SEOUL — Barbed-wire steel gates on the heavily fortified border between North and South Korea swung open for the first time in two years Sunday, allowing in an advance team of officials from the North, led by one of its most celebrated singers, to help plan for next month’s Winter Olympics.
The visit by the seven-member North Korean delegation has been heralded as a thawing of tensions after a series of missile and nuclear tests by the North.
The group will spend two days in South Korea to help prepare for cultural performances by North Korean singers, dancers, and pop orchestra musicians during the Winter Olympics, which will be held in the South Korean mountain town of Pyeongchang.

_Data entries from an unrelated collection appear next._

-- ==== Sys2Proof/Machine/RegWrite.lean ====
section
/-!
DEFINITION. Sys2Proof/Machine/RegWrite.lean: what a write of one register does: the common header (R470–R475), the access
rules (R9, R479), and the writes each page's chapter refuses. Whether the writer may write at all is decided before (R396).
A 64-bit register is written by halves, or whole where both its words come together (R10, R382).
-/
namespace Sys2Proof.Machine

/-! ### Events and errors -/

/-- Event bits a page assigns (R48, R103, R132, R169, R171, R192, R226, R250, R286, R333, R335, R373, R399, R421, R441,
R463, R476, R482, R486). -/
def eventBits (page : Nat) : Nat :=
  match pageType page with
  | 2 => 1 | 3 => 0x1F1F1F1F | 4 => 0xF1FFFF | 5 => 0x1F | 6 => 7 | 7 => 0x1F1F1F1F | 8 => 3 | 9 => 0xF | 10 => 1 | 11 => 0x1F
  | 12 => 3 | 13 => 0xFFFF | 0x10 => 3 | 0x12 => 0xF | 0x13 => 7 | 0x14 => 7 | 0x15 => 0xF | 0x16 => 7 | 0x17 => 3
  | 0x20 => 0xF | 0x21 => 7 | 0x22 => 0xF | 0x23 => 3 | 0x24 => 0xFF | 0x25 => 0x1F | 0x26 => 7 | 0x27 => 3
  | _ => 0

/-- A write of EVT_FLAG clears the flag and raw bits written 1 (R475). -/
def Dev.flagClear (d : Dev) (page : Nat) (w : Word) : Dev :=
  d.modHdr page fun h => { h with raw := h.raw &&& ~~~w, flag := h.flag &&& ~~~w }

/-- A write of EVT_FORCE raises the assigned bits written 1 (R475). -/
def Dev.forceEvents (d : Dev) (page : Nat) (w : Word) : Dev :=
  (setBits 32 (w.toNat &&& eventBits page)).foldl (fun d b => d.raise page b) d

/-- A write of ERR_CLR (R448). -/
def Dev.clearError (d : Dev) (page : Nat) : Dev :=
  d.modHdr page fun h => { h with errCode := 0, errInfo0 := 0#32, errInfo1 := 0#32 }

/-! ### Soft reset (R473) -/

/-- The code of a refused soft reset (Table 17-10); 0 for a page whose soft reset is never refused.
DESIGN CHOICE, log entry 56. -/
def resetRefusal (page : Nat) : Nat :=
  match pageType page with
  | 0x20 => 0x01FF | 0x21 => 0x02FF | 0x22 => 0x04FF | 0x23 => 0x05FF | 0x24 => 0x03FF | 0x25 => 0x06FF | 0x26 => 0x05FF
  | 0x27 => 0x0FFF | 0x14 => 0x07FF | 0x15 => 0x0AFF | 0x16 => 0x0AFF
  | _ => 0

/-- The die a page belongs to. -/
def pageDie (page : Nat) : Option Nat :=
  if 0x20000 ≤ page then some (coreDie ((page - 0x20000) / 8))
  else if 0x100 ≤ page ∧ page < 0x200 then some ((page - 0x100) / 0x40) else none

/-- The partition that owns a page. -/
def Dev.pagePart (d : Dev) (page : Nat) : Option Nat := (pageDie page).bind fun c => (d.die c).part

/-- A proof phase that refuses soft resets. -/
def Dev.cutting (d : Dev) (page : Nat) : Bool :=
  match d.pagePart page with
  | some p => let ph := (d.proof p).phase; ph == .quiesce || ph == .capture || ph == .restore
  | none => false

/-- A core whose lists are not all over, or that has commands unretired. -/
def CoreSt.occupied (c : CoreSt) : Bool :=
  !c.cmds.isEmpty || c.lists.any fun l => !(l.2.state == .idle || l.2.state == .ended || l.2.state == .abandoned)

/-- The soft reset is refused: [0] of ERR_INFO0, 1 for a proof phase. DESIGN CHOICE, log entry 56. -/
def Dev.resetRefused (d : Dev) (page : Nat) : Option Nat :=
  if resetRefusal page = 0 then none
  else if d.cutting page then some (if 0x20000 ≤ page then 1 else 0)
  else if 0x20000 ≤ page ∧ (d.core (pageInstance page)).occupied then some 0
  else none

/-- The counters of a page in the register table: first offset and length, in bytes. -/
def pageCounters (page : Nat) : List (Nat × Nat) :=
  match pageType page with
  | 0x12 => [(0x110, 4), (0x198, 12)] | 6 => [(0x114, 4)] | 0x13 => [(0x110, 0x14)] | 0x14 => [(0x110, 0x14)]
  | 0x15 => [(0x120, 0x30)] | 0x16 => [(0x130, 0x10)] | 0x17 => [(d2dKey 0 0x14, 4), (d2dKey 1 0x14, 4), (d2dKey 2 0x14, 4)]
  | 0x21 => [(0x110, 0x20)] | 0x22 => [(0x110, 0x1C)] | 0x23 => [(0x10C, 0x10)]
  | _ => []

/-- Counters back to 0. DESIGN CHOICE, log entry 56. -/
def Dev.clearCounters (d : Dev) (page : Nat) : Dev :=
  ((pageCounters page).foldl (fun d r => d.resetRegs page r.1 r.2) d).clearMeters page 1

/-- What a soft reset that is not refused does (Tables 17-1 to 17-3). DESIGN CHOICE, log entry 56. -/
def Dev.softReset (d : Dev) (page : Nat) : Dev :=
  let i := pageInstance page
  match pageType page with
  | 0x20 => -- R225
    (d.modCore i fun c => { c with lists := [], a := [], c := [], admitted := [], todo := [], running := none, cmemJob := none }).resetRegs
      page 0x12C 0x14
  | 0x22 => ((d.clearCounters page).resetRegs page 0x12C 4).modCore i fun c => { c with slabs := [], taps := [] }
  | 0x23 => (d.clearCounters page).modCore i fun c => { c with sets := (c.sets.map fun s => (s.1, { s.2 with kind := 0, count := 0 })).filter fun s => s.2 ≠ {} }
  | 0x24 => -- R106, R127
    d.withRecast i fun d =>
      (d.modCore i fun c => { c with slots := [] }).raiseIf ((d.core i).slots.any fun s => !s.2.calib) page 7
  | 0x25 => d.modCore i fun c => { c with galleys := [] }
  | 0x26 => (d.resetRegs page 0x108 0x50).modCore i fun c => { c with probe := none }
  | 0x27 => (d.resetRegs page 0x104 0x7C).modCore i fun c => { c with live := [] }
  | 0x14 => (d.clearCounters page).dmaDiscard (i / 16) (i % 16)
  | 0x15 => -- R332
    let d := (d.clearCounters page).linkOff i
    d.setReg page 0x104 (d.lnCfg i % 2 ^ 31)
  | 0x16 => ((List.range 4).foldl (fun d ch => d.failRun i ch 0x0A45) (d.clearCounters page)).clearKicks i
  | _ => d.clearCounters page

/-- A write of CTRL (R472–R474). A refused soft reset leaves the register as it was (R473, R479). DEDUCED, log entry 55. -/
def Dev.ctrlHdr (d : Dev) (page : Nat) (w : Word) : Dev :=
  let v := w.toNat
  let put (d : Dev) : Dev := d.modHdr page fun h =>
    { h with freezeMask := bit v 2, enable := if honoursEnable page then bit v 0 else h.enable }
  if !bit v 1 then put d
  else match d.resetRefused page with
    | some info => d.setError page (resetRefusal page) info 0
    | none => (put d).softReset page

/-- A write to a word of the header (Table 17-4). -/
def Dev.writeHdr (d : Dev) (page off : Nat) (w : Word) : Dev :=
  match off with
  | 0x008 => d.ctrlHdr page w
  | 0x014 => d.modHdr page fun h => { h with en := w &&& BitVec.ofNat 32 (eventBits page) }
  | 0x018 => d.flagClear page w
  | 0x01C => d.forceEvents page w
  | 0x02C => d.clearError page
  | _ => d

/-! ### Plain registers -/

/-- A write under a mask of the bits that are not reserved (R9). -/
def Dev.put (d : Dev) (page off mask : Nat) (w : Word) : Dev := d.setReg page off (w.toNat &&& mask)

/-- Every bit. -/
def full : Nat := 0xFFFFFFFF

/-! ### Core pages -/

/-- CORE (R224, R225). -/
def Dev.writeCore (d : Dev) (k off : Nat) (w : Word) : Dev :=
  if 0x140 ≤ off ∧ off < 0x200 then d.regFileWrite k off w
  else if 0x200 ≤ off ∧ off < 0x300 then d.listEntryWrite k off w
  else if 0x400 ≤ off ∧ off < 0x440 then d.cmemWindow k ((off - 0x400) / 4) w
  else match off with
    | 0x12C => d.put (pgCore k) off 0x3FF w
    | 0x130 => d.put (pgCore k) off full w
    | 0x134 => d.put (pgCore k) off 0xFFFF w
    | 0x138 => d.put (pgCore k) off 0x03FF03FF w
    | 0x13C => d.cmemLoad k w
    | _ => d

/-- BWD (R168). -/
def Dev.writeBwd (d : Dev) (k off : Nat) (w : Word) : Dev :=
  match off with
  | 0x12C => d.put (pgBwd k) off 0xFFFF w
  | 0x130 => d.put (pgBwd k) off 0x1F w
  | 0x134 => d.put (pgBwd k) off 0xF w
  | 0x140 | 0x144 | 0x148 | 0x14C => d.slabWindow k off w
  | 0x154 => d.slabClr k w
  | 0x160 | 0x164 => d.tapWindow k off w
  | 0x194 => d.tapClr k w
  | _ => d

/-- ROW (R170). -/
def Dev.writeRow (d : Dev) (k off : Nat) (w : Word) : Dev :=
  if off = 0x11C then d.put (pgRow k) off 0x7F w
  else if off = 0x120 ∨ off = 0x124 ∨ off = 0x128 ∨ (0x200 ≤ off ∧ off < 0x400) then d.setWindow k off w
  else d

/-- GAUGE (R130, R131). -/
def Dev.writeGauge (d : Dev) (k off : Nat) (w : Word) : Dev :=
  if off = 0x104 then d.put (pgGauge k) off 0x1FF w else d.gaugeWindowWrite k off w

/-- GALLEY (R247, R248). -/
def Dev.writeGalley (d : Dev) (k off : Nat) (w : Word) : Dev :=
  if 0x100 ≤ off ∧ off < 0x500 then d.galleySetWrite k ((off - 0x100) / 0x40) (off % 0x40) w else d

/-- LANE (R191). -/
def Dev.writeLane (d : Dev) (k off : Nat) (w : Word) : Dev :=
  match off with
  | 0x108 | 0x10C => d.seedWrite k off w
  | 0x120 => d.probeWrite k off (w.toNat % 256)
  | 0x124 | 0x128 | 0x130 | 0x134 => d.probeWrite k off w.toNat
  | 0x138 => d.laneProbeGo k w
  | _ => d

/-- CNT (R461). DEDUCED, log entry 57. -/
def Dev.writeCnt (d : Dev) (k off : Nat) (w : Word) : Dev :=
  let pg := pgCnt k
  let v := w.toNat
  let on := bit (d.reg pg 0x104) 31
  let refuse := d.setError pg 0x0F01 (off * 2 ^ 16) 0
  match off with
  | 0x104 =>
    let l := v % 32
    let hbms := match d.partOf k with | some p => (d.diesOf p).flatMap fun c => [(2 * c * stackBytes, stackBytes), ((2 * c + 1) * stackBytes, stackBytes)] | none => []
    let ringOk := inRegions hbms (d.reg64 pg 0x108 % 2 ^ 48) (128 * 2 ^ l)
    if l < 4 ∨ 20 < l ∨ (on ∧ l ≠ d.reg pg 0x104 % 32) ∨ (bit v 31 ∧ ringOk = false) then refuse else d.put pg off 0xC000001F w
  | 0x108 => if on then refuse else d.put pg off 0xFFFFFF80 w
  | 0x10C => if on then refuse else d.put pg off 0xFFFF w
  | 0x114 => d.put pg off full w
  | _ => d

/-! ### Die pages -/

/-- HBMC (R372). -/
def Dev.writeHbmc (d : Dev) (st off : Nat) (w : Word) : Dev :=
  let pg := pgHbmc st
  match off with
  | 0x184 | 0x188 =>
    let past := match (d.die (st / 2)).part with
      | some p => let ph := (d.proof p).phase; if ph = .idle ∨ ph = .ordered then none else some (p, ph.code)
      | none => none
    (match past with
     | some (p, ph) => d.setError pg 0x0B0E (p * 2 ^ 30 + ph * 2 ^ 26 + st * 2 ^ 20) 0
     | none => d.put pg off 0xFFFF w)
  | 0x1A4 => d.put pg off 0x7FF w
  | _ => d

/-- PLATEN (R285). -/
def Dev.writePlaten (d : Dev) (st off : Nat) (w : Word) : Dev :=
  let pg := pgPlaten st
  let refuse := d.setError pg 0x0807 (off * 2 ^ 16) 0
  if off = 0x128 ∨ off = 0x12C then
    (if (d.platen st).running.isSome || !(d.platen st).queue.isEmpty then refuse else d.put pg off full w)
  else if 0x200 ≤ off ∧ off < 0x400 then
    let o := off % 32
    if o = 0 then (if 4 < w.toNat % 8 then refuse else d.put pg off 0x80000007 w)
    else if o < 0x18 then (if nonFin w || isSubnormal w then refuse else d.put pg off full w)
    else d
  else d

/-- COLL (R334). -/
def Dev.writeColl (d : Dev) (c off : Nat) (w : Word) : Dev :=
  let pg := pgColl c
  let busy := (List.range 4).any fun ch => (d.collRun c ch).isSome
  let cfg (mask : Nat) (d' : Dev) : Dev := if busy then d.setError pg 0x0A48 0 0 else d'.put pg off mask w
  match off with
  | 0x104 => cfg full d
  | 0x108 => cfg 0xFFFFFF80 (d.clearKicks c)
  | 0x10C => cfg 0xFFFF (d.clearKicks c)
  | 0x140 => d.put pg off 0x3F w
  | _ => d

/-! ### Hub pages -/

/-- TIME (R41, R42). DEDUCED, log entry 51. -/
def Dev.writeTime (d : Dev) (off : Nat) (w : Word) : Dev :=
  match off with
  | 0x108 | 0x10C => d.put pgTime off full w
  | 0x110 => d.timeLoad w
  | 0x114 =>
    if bit (d.reg pgTime 0x118) 7 then d
    else if signed 32 w.toNat < -200000 ∨ 200000 < signed 32 w.toNat then d.setError pgTime 0x0D88 0 0
    else d.put pgTime off full w
  | 0x118 =>
    -- the integral term is 0 when EN rises (R311)
    let d := if bit w.toNat 7 && !bit (d.reg pgTime 0x118) 7 then { d with servo := 0 } else d
    d.put pgTime off 0xBF w
  | _ => d

/-- The partition has stopped: its start registers may be written (R28). -/
def Dev.settled (d : Dev) (p : Nat) : Bool :=
  let x := d.part p
  !x.run && (x.state == .stopped || x.state == .halted)

/-- A group mask names only links of the partition's dies (R35). -/
def Dev.groupOk (d : Dev) (p mask : Nat) : Bool := (setBits 36 mask).all (d.partLinks p).contains

/-- IMPR (R28, R35, Table 2-3). -/
def Dev.writeImpr (d : Dev) (off : Nat) (w : Word) : Dev :=
  if off < 0x100 ∨ 0x300 ≤ off then d
  else
    let p := (off - 0x100) / 0x80
    let v := w.toNat
    let put (mask : Nat) : Dev := d.put pgImpr off mask w
    let start (ok : Bool) (code mask : Nat) : Dev :=
      if !d.settled p then d.imprError p 0x0D81 else if ok then put mask else d.imprError p code
    match off % 0x80 with
    | 0x00 => (d.ctrlWrite p w).releaseLinks p
    | 0x04 => start (decide (20000 ≤ v % 2 ^ 27 ∧ v % 2 ^ 27 ≤ 100000000)) 0x0D80 0x7FFFFFF
    | 0x08 => start true 0 0xFFFF
    | 0x0C =>
      if 1 ≤ v % 8 ∧ v % 8 ≤ 4 ∧ 1 ≤ bits v 6 4 ∧ bits v 6 4 ≤ 4 then put 0x77 else d.imprError p 0x0D80
    | 0x10 => start (v % 2 ^ 16 != 0) 0x0D80 0xFFFF
    | 0x14 => start (d.groupOk p v) 0x0D84 full
    | 0x18 => start (d.groupOk p (v % 16 * 2 ^ 32)) 0x0D84 0xF
    | 0x1C => start (decide (1 ≤ v % 2 ^ 15 ∧ v % 2 ^ 15 ≤ 16384)) 0x0D80 0x7FFF
    | 0x20 | 0x24 | 0x28 | 0x2C => start true 0 full
    | 0x30 => start true 0 0xFFFF
    | _ => d

/-- Sum of the shares of claimed partitions, with partition p's taken as `share` (R402). -/
def Dev.shares (d : Dev) (p share : Nat) : Nat :=
  ((List.range 4).map fun q => if (d.part q).claim = 0 then 0 else if q = p then share else d.gov q 4 % 2 ^ 16).foldl (· + ·) 0

/-- The shares fit a limit (R402). -/
def sharesFit (sum limit : Nat) : Bool := decide ((sum + 120) * 100 ≤ limit * 93)

/-- GOV (R402, R419). -/
def Dev.writeGov (d : Dev) (off : Nat) (w : Word) : Dev :=
  let v := w.toNat
  let put (mask : Nat) : Dev := d.put pgGov off mask w
  if off = 0x104 then (if v % 256 = 0 then d.setError pgGov 0x0D02 0 0 else put 0xFF)
  else if 0x140 ≤ off ∧ off < 0x1C0 then
    let c := (off - 0x140) / 0x20
    if (off - 0x140) % 0x20 ≠ 0x14 then d
    else if bits v 5 4 < v % 4 then
      let p := (d.die c).part
      d.setError pgGov 0x0D02 ((match p with | some p => p * 2 ^ 30 | none => 0) + c * 2 ^ 28) (match p with | some p => (d.part p).num | none => 0)
    else put 0x33
  else if 0x200 ≤ off ∧ off < 0x300 then
    let p := (off - 0x200) / 0x40
    let refuse (code : Nat) : Dev := d.setError pgGov code (p * 2 ^ 30) (d.part p).num
    match off % 0x40 with
    | 0x00 => put full
    | 0x04 => if sharesFit (d.shares p (v % 2 ^ 16)) d.limit then put 0xFFFF else refuse 0x0D01
    | 0x08 => if bits v 15 8 = 0 then refuse 0x0D02 else put 0xFF01
    | _ => d
  else d

/-- PWR (R402, R417). -/
def Chip.writePwr (c : Chip) (off : Nat) (w : Word) : Chip :=
  let d := c.dev
  let v := w.toNat
  let refuse (code : Nat) : Dev := d.setError pgPwr code 0 0
  { c with dev :=
      match off with
      | 0x110 =>
        let l := v % 4096
        if l < 600 ∨ 2400 < l ∨ sharesFit (d.shares 4 0) l = false then refuse 0x0D03
        else d.alertRise (d.put pgPwr off 0xFFF w) c.pow.vin c.pow.vin
      | 0x120 => if 240 ≤ v % 2 ^ 16 ∧ v % 2 ^ 16 < d.reg pgPwr 0x124 then d.put pgPwr off 0xFFFF w else refuse 0x0D04
      | 0x124 => if d.reg pgPwr 0x120 < v % 2 ^ 16 ∧ v % 2 ^ 16 ≤ 440 then d.put pgPwr off 0xFFFF w else refuse 0x0D04
      | _ => d }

In South Korean media, it was the North Korean singer, Hyon Song Wol, who stole the show. Nicknamed the “girl on a steed’’ by South Koreans, Hyon was greeted with a media frenzy that South Korea usually reserves for one of its own K-pop stars.
South Korean television crews tagged along, feeding live broadcasts, as a bus carrying Hyon’s delegation and a police escort sped down the inter-Korean highway linking the two nations, which was temporarily reopened for their visit.
They arrived at the main railway station in Seoul, the South Korean capital, where they faced throngs of photojournalists.
Passers-by and gawkers with smartphones also struggled to get a shot of Hyon, who rose to pre-eminence on the propaganda-heavy North Korean pop music scene with her number one hit “A Girl in the Saddle of a Steed,’’ a song about a tireless, overachieving female factory worker.
Coverage of Hyon has not always been so fawning. Several years ago, South Korean media were rife with speculation that she had been machine-gunned to death at the orders of the North Korean leader, Kim Jong Un, who was rumored to be her former lover.
Hyon looked stiffly at the crowd but later flashed thin smiles as South Korean officials whisked her onto a train to Gangneung.